ISSN Print: 0896-2960
ISSN Online: 2162-6553

Critical Reviews™ in Physical and Rehabilitation Medicine

DOI: 10.1615/CritRevPhysRehabilMed.v19.i2.20
pages 97-113

Treatment and Rehabilitation After Hip Fracture in the Elderly

Hitoshi Kagaya
Department of Rehabilitation Medicine, School of Medicine, Fujita Health University, Aichi, Japan
Yoichi Shimada
Division of Orthopedic Surgery, Department of Neuro and Locomotor Science, Akita University School of Medicine, Akita, Japan


Hip fracture is common in the elderly, and its incidence is predicted to increase in many countries. This article focuses on femoral neck and intertrochanteric fractures in the elderly, specifically discussing their classification, conservative and operative treatment, rehabilitation protocol, period of functional recovery, activities of daily living (ADL), instrumental activities of daily living (IADL), predictors for outcome, and health-related quality of life (HRQOL). The information was obtained from a Medline search of articles published in the English language literature. Femoral neck fractures should be classified into undisplaced and displaced fractures, and intertrochanteric fractures should be divided into stable and unstable fractures.
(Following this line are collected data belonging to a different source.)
-- ==== Sys2Proof/Machine/Lin.lean ====
section
/-!
DEFINITION. Exact arithmetic for the filter of chapter 09 and the solver of chapter 10: vectors, matrices, rotations and rigid motions over exact values.
Roots and trigonometric functions are formed in fixed point, far beyond FP64. What a unit's own arithmetic makes of an exact value is `Fv.eval`, a
free value where the spec fixes no order of operations (log entry 101).
-/

namespace Sys2Proof

/-! ## Values -/

/-- A value in lowest terms. -/
def Fv.low : Fv → Fv
  | .fin s n d => if n = 0 then .fin false 0 1 else .fin s (n / Nat.gcd n d) (d / Nat.gcd n d)
  | v => v

/-- Sum, difference, product and quotient in lowest terms. -/
def Fv.plus (a b : Fv) : Fv := (a.add b).low
def Fv.minus (a b : Fv) : Fv := (a.add b.neg).low
def Fv.times (a b : Fv) : Fv := (a.mul b).low
def Fv.over (a b : Fv) : Fv := (a.div b).low

/-- 0, 1, ½. -/
def Fv.zero : Fv := .fin false 0 1
def Fv.one : Fv := .fin false 1 1
def Fv.half : Fv := .fin false 1 2

/-- Whether a value is 0, in whatever terms. -/
def Fv.isZero : Fv → Bool
  | .fin _ n _ => n == 0
  | _ => false

/-- Whether a value is a number. -/
def Fv.isFin : Fv → Bool
  | .fin _ _ _ => true
  | _ => false

/-- The magnitude, the square, and the larger of two values. -/
def Fv.abs : Fv → Fv
  | .fin _ n d => .fin false n d
  | .inf _ => .inf false
  | .nan => .nan
def Fv.sq (v : Fv) : Fv := v.times v
def Fv.most (a b : Fv) : Fv := if a.lt b then b else a

/-- √v to 1,200 fraction bits. -/
def Fv.root : Fv → Fv
  | .fin s n d => if s && n != 0 then .nan else (Fv.fin false (isqrt (n * 4 ^ 1200 / d)) (2 ^ 1200)).low
  | .inf s => if s then .nan else .inf false
  | .nan => .nan

/-- sin v (`odd`) or cos v by its series, with 512 fraction bits and more for a large argument. -/
def Fv.trig (odd : Bool) : Fv → Fv
  | .fin s n d =>
    let b := 2 ^ (512 + 4 * (n / d))
    let x := n * b / d
    let o := b2n odd
    let r := ((List.range (200 + 4 * (n / d))).foldl (fun (a : Int × Nat) i =>
      (if i % 2 = 0 then a.1 + a.2 else a.1 - a.2, a.2 * x / b * x / b / ((2 * i + 1 + o) * (2 * i + 2 + o)))) (0, if odd then x else b)).1
    let v := (Fv.ofRat r b).low
    if s && odd then v.neg else v
  | _ => .nan

def Fv.sin (v : Fv) : Fv := v.trig true
def Fv.cos (v : Fv) : Fv := v.trig false

/-- arctan v: the argument halved four times, then the series. -/
def Fv.atan (v : Fv) : Fv :=
  let h := fun (x : Fv) => x.over (Fv.one.plus (Fv.one.plus x.sq).root)
  match h (h (h (h v))) with
  | .fin s n d =>
    let b := 2 ^ 512
    let x := n * b / d
    let r := ((List.range 100).foldl (fun (a : Int × Nat) i =>
      (if i % 2 = 0 then a.1 + (a.2 / (2 * i + 1) : Nat) else a.1 - (a.2 / (2 * i + 1) : Nat), a.2 * x / b * x / b)) (0, x)).1
    let w := (Fv.ofRat (16 * r) b).low
    if s then w.neg else w
  | _ => .nan

/-- arccos v, for −1 ≤ v ≤ 1 (what lies outside counts as the end): 2 arctan (√(1 − v²) / (1 + v)); 180 degrees at −1. -/
def Fv.acos (v : Fv) : Fv :=
  let one := Fv.one
  if one.lt v then Fv.zero
  else if v.le one.neg then (Fv.ofInt 4).times one.atan
  else (Fv.ofInt 2).times (((one.minus v.sq).root.over (one.plus v)).atan)

/-- Degrees in a radian. -/
def Fv.degrees (v : Fv) : Fv := (v.times (Fv.ofInt 45)).over Fv.one.atan

/-- What an arithmetic of the format makes of an exact value: a free value, for no order of operations is fixed (log entry 101). -/
def Fmt.eval (m : Fmt) : Fv → Nat
  | .fin s n d => match (Fv.fin s n d).low with
    | .fin s' n' d' => Config.evalNum (m.ew + m.mw) s' n' d'
    | _ => m.nan
  | v => m.enc v

/-! ## Vectors -/

def vAdd (a b : List Fv) : List Fv := (a.zip b).map (fun p => p.1.plus p.2)
def vSub (a b : List Fv) : List Fv := (a.zip b).map (fun p => p.1.minus p.2)
def vScale (k : Fv) (a : List Fv) : List Fv := a.map (k.times ·)
def vNeg (a : List Fv) : List Fv := a.map Fv.neg
def vSum (a : List Fv) : Fv := a.foldl Fv.plus Fv.zero
def vDot (a b : List Fv) : Fv := vSum ((a.zip b).map (fun p => p.1.times p.2))
def vNorm (a : List Fv) : Fv := (vDot a a).root
def vZero (n : Nat) : List Fv := List.replicate n Fv.zero

/-- The element of a vector at a place (0 past its end). -/
def vAt (a : List Fv) (i : Nat) : Fv := nth Fv.zero a i

/-- a × b. -/
def cross (a b : List Fv) : List Fv :=
  let t := fun (i j : Nat) => ((vAt a i).times (vAt b j)).minus ((vAt a j).times (vAt b i))
  [t 1 2, t 2 0, t 0 1]

/-! ## Matrices, row by row -/

/-- A matrix from its elements. -/
def matOf (r c : Nat) (f : Nat → Nat → Fv) : List (List Fv) := (List.range r).map (fun i => (List.range c).map (f i))

/-- The element of a matrix. -/
def mAt (m : List (List Fv)) (i j : Nat) : Fv := vAt (nth [] m i) j

/-- The columns a matrix has. -/
def mCols (m : List (List Fv)) : Nat := (nth [] m 0).length

def mEye (n : Nat) : List (List Fv) := matOf n n (fun i j => if i = j then Fv.one else Fv.zero)
def mZero (r c : Nat) : List (List Fv) := List.replicate r (vZero c)
def mTr (m : List (List Fv)) : List (List Fv) := (List.range (mCols m)).map (fun j => m.map (fun r => vAt r j))
def mVec (m : List (List Fv)) (v : List Fv) : List Fv := m.map (fun r => vDot r v)
def mMul (a b : List (List Fv)) : List (List Fv) := let t := mTr b; a.map (fun r => t.map (vDot r))
def mAdd (a b : List (List Fv)) : List (List Fv) := (a.zip b).map (fun p => vAdd p.1 p.2)
def mSub (a b : List (List Fv)) : List (List Fv) := (a.zip b).map (fun p => vSub p.1 p.2)
def mScale (k : Fv) (m : List (List Fv)) : List (List Fv) := m.map (vScale k)
def mDiag (d : List Fv) : List (List Fv) := matOf d.length d.length (fun i j => if i = j then vAt d i else Fv.zero)

/-- Matrices side by side, and one above the other. -/
def mBeside (a b : List (List Fv)) : List (List Fv) := (a.zip b).map (fun p => p.1 ++ p.2)

/-- The rows and columns of a matrix in a list of places. -/
def mPick (m : List (List Fv)) (rows cols : List Nat) : List (List Fv) := rows.map (fun i => cols.map (mAt m i))

/-- a b aᵀ. -/
def mCong (a b : List (List Fv)) : List (List Fv) := mMul (mMul a b) (mTr a)

/-- The mean of a matrix and its transpose. -/
def mSym (m : List (List Fv)) : List (List Fv) := mScale Fv.half (mAdd m (mTr m))

/-- One elimination on a pivot: its row is divided by it, and every other row loses its column. -/
def elimAt (m : List (List Fv)) (i : Nat) : List (List Fv) :=
  let p := nth [] m i
  let c := vAt p i
  let q := p.map (·.over c)
  (List.range m.length).map (fun k => let r := nth [] m k; if k = i then q else vSub r (vScale (vAt r i) q))

/-- The solution of a x = b, column by column of b. -/
def mSolve (a b : List (List Fv)) : List (List Fv) :=
  ((List.range a.length).foldl elimAt (mBeside a b)).map (fun r => r.drop a.length)

def mInv (a : List (List Fv)) : List (List Fv) := mSolve a (mEye a.length)

/-- The pivots of a symmetric matrix in its own order. -/
def mPivots (a : List (List Fv)) : List Fv :=
  ((List.range a.length).foldl (fun (r : List (List Fv) × List Fv) i => (elimAt r.1 i, r.2 ++ [mAt r.1 i i])) (a, [])).2

/-- Whether a symmetric matrix is positive definite. -/
def posDef (a : List (List Fv)) : Bool := (mPivots a).all (fun p => Fv.zero.lt p)

/-- The largest eigenvalue of a symmetric positive semidefinite matrix, from above, by halving the interval up to its trace 256 times. -/
def maxEig (a : List (List Fv)) : Fv :=
  let tr := vSum ((List.range a.length).map (fun i => mAt a i i))
  ((List.range 256).foldl (fun (r : Fv × Fv) _ =>
    let m := Fv.half.times (r.1.plus r.2)
    if posDef (mSub (mScale m (mEye a.length)) a) then (r.1, m) else (m, r.2)) (Fv.zero, tr)).2

/-- Whether the smallest eigenvalue is at least 10⁻⁶ of the largest. -/
def eigWell (a : List (List Fv)) : Bool :=
  let c := (maxEig a).over (Fv.ofInt 1000000)
  (mPivots (mSub a (mScale c (mEye a.length)))).all (fun p => Fv.zero.le p)

/-- A symmetric matrix from its upper triangle, row by row, and back. -/
def upper (n : Nat) (l : List Fv) : List (List Fv) :=
  matOf n n (fun i j => let r := Nat.min i j; let c := Nat.max i j; vAt l (r * n - r * (r - 1) / 2 + (c - r)))
def upperOf (m : List (List Fv)) : List Fv := (List.range m.length).flatMap (fun i => (List.range (m.length - i)).map (fun j => mAt m i (i + j)))

/-! ## Rotations and rigid motions -/

/-- The product of quaternions w, x, y, z. -/
def qMul (a b : List Fv) : List Fv :=
  let t := fun (i j : Nat) => (vAt a i).times (vAt b j)
  [(((t 0 0).minus (t 1 1)).minus (t 2 2)).minus (t 3 3), (((t 0 1).plus (t 1 0)).plus (t 2 3)).minus (t 3 2),
   (((t 0 2).minus (t 1 3)).plus (t 2 0)).plus (t 3 1), (((t 0 3).plus (t 1 2)).minus (t 2 1)).plus (t 3 0)]

/-- The opposite rotation. -/
def qConj (q : List Fv) : List Fv := vAt q 0 :: vNeg (q.drop 1)

/-- The quaternion of unit norm with w at least 0 (its sign turned where it is less). -/
def qUnit (q : List Fv) : List Fv :=
  let n := vNorm q
  let u := q.map (·.over n)
  if (vAt u 0).lt Fv.zero then vNeg u else u

/-- A vector turned by a unit quaternion. -/
def qRot (q v : List Fv) : List Fv := (qMul (qMul q (Fv.zero :: v)) (qConj q)).drop 1

/-- The rotation matrix of a unit quaternion. -/
def qMat (q : List Fv) : List (List Fv) :=
  mTr [qRot q [Fv.one, Fv.zero, Fv.zero], qRot q [Fv.zero, Fv.one, Fv.zero], qRot q [Fv.zero, Fv.zero, Fv.one]]

/-- The SO(3) exponential of a rotation vector (R270). -/
def qExp (v : List Fv) : List Fv :=
  let n := vNorm v
  let h := Fv.half.times n
  if n = Fv.zero then [Fv.one, Fv.zero, Fv.zero, Fv.zero] else h.cos :: vScale (h.sin.over n) v

/-- The rotation vector of a quaternion, at most half a turn. -/
def qLog (q : List Fv) : List Fv :=
  let u := qUnit q
  let v := u.drop 1
  let n := vNorm v
  if n = Fv.zero then vZero 3 else vScale (((Fv.ofInt 4).times (n.over (Fv.one.plus (vAt u 0))).atan).over n) v

/-- The matrix of a cross product: (skew a) b = a × b. -/
def skew (a : List Fv) : List (List Fv) :=
  [[Fv.zero, (vAt a 2).neg, vAt a 1], [vAt a 2, Fv.zero, (vAt a 0).neg], [(vAt a 1).neg, vAt a 0, Fv.zero]]

/-- A rigid motion: p ↦ q p q⁻¹ + t. -/
structure Motion where
  q : List Fv
  t : List Fv

def Motion.one : Motion := { q := [Fv.one, Fv.zero, Fv.zero, Fv.zero], t := vZero 3 }
def Motion.act (m : Motion) (p : List Fv) : List Fv := vAdd (qRot m.q p) m.t
def Motion.comp (a b : Motion) : Motion := { q := qMul a.q b.q, t := a.act b.t }
def Motion.inv (m : Motion) : Motion := let q := qConj m.q; { q := q, t := vNeg (qRot q m.t) }

/-- The motion of FP64 patterns w, x, y, z, then t. -/
def Motion.of (l : List Nat) : Motion := let v := l.map fp64.dec; { q := qUnit (v.take 4), t := v.drop 4 }

/-- A motion as the value of a pose: w, x, y, z, then t. -/
def Motion.val (m : Motion) : List Fv := m.q ++ m.t

/-- A motion as FP64 arithmetic leaves it: w, x, y, z, then t. -/
def Motion.nums (m : Motion) : List Nat := (m.q ++ m.t).map fp64.eval

/-- The difference of two poses: translation, then the rotation vector in the reference axes (the order of Table 9-9). -/
def Motion.diff (a b : Motion) : List Fv := vSub a.t b.t ++ qLog (qMul a.q (qConj b.q))

/-- A pose moved by a difference. -/
def Motion.move (a : Motion) (d : List Fv) : Motion := { q := qMul (qExp ((d.drop 3).take 3)) a.q, t := vAdd a.t (d.take 3) }

end Sys2Proof
end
Conservative treatment may be considered for undisplaced femoral neck and intertrochanteric fractures, but most of these fractures have been operated on. Immediate unrestricted weight bearing after surgery does not seem to increase the failure of any types of hip fracture. The appropriate intensity for rehabilitation is still controversial. Home-based rehabilitation with early discharge may be an alternative. Motor ADL, IADL, and HRQOL increase following hip fracture, but the majority of patients do not regain their prefracture levels. Statistical models with predictive accuracy from an independent sample are useful to predict functional outcome.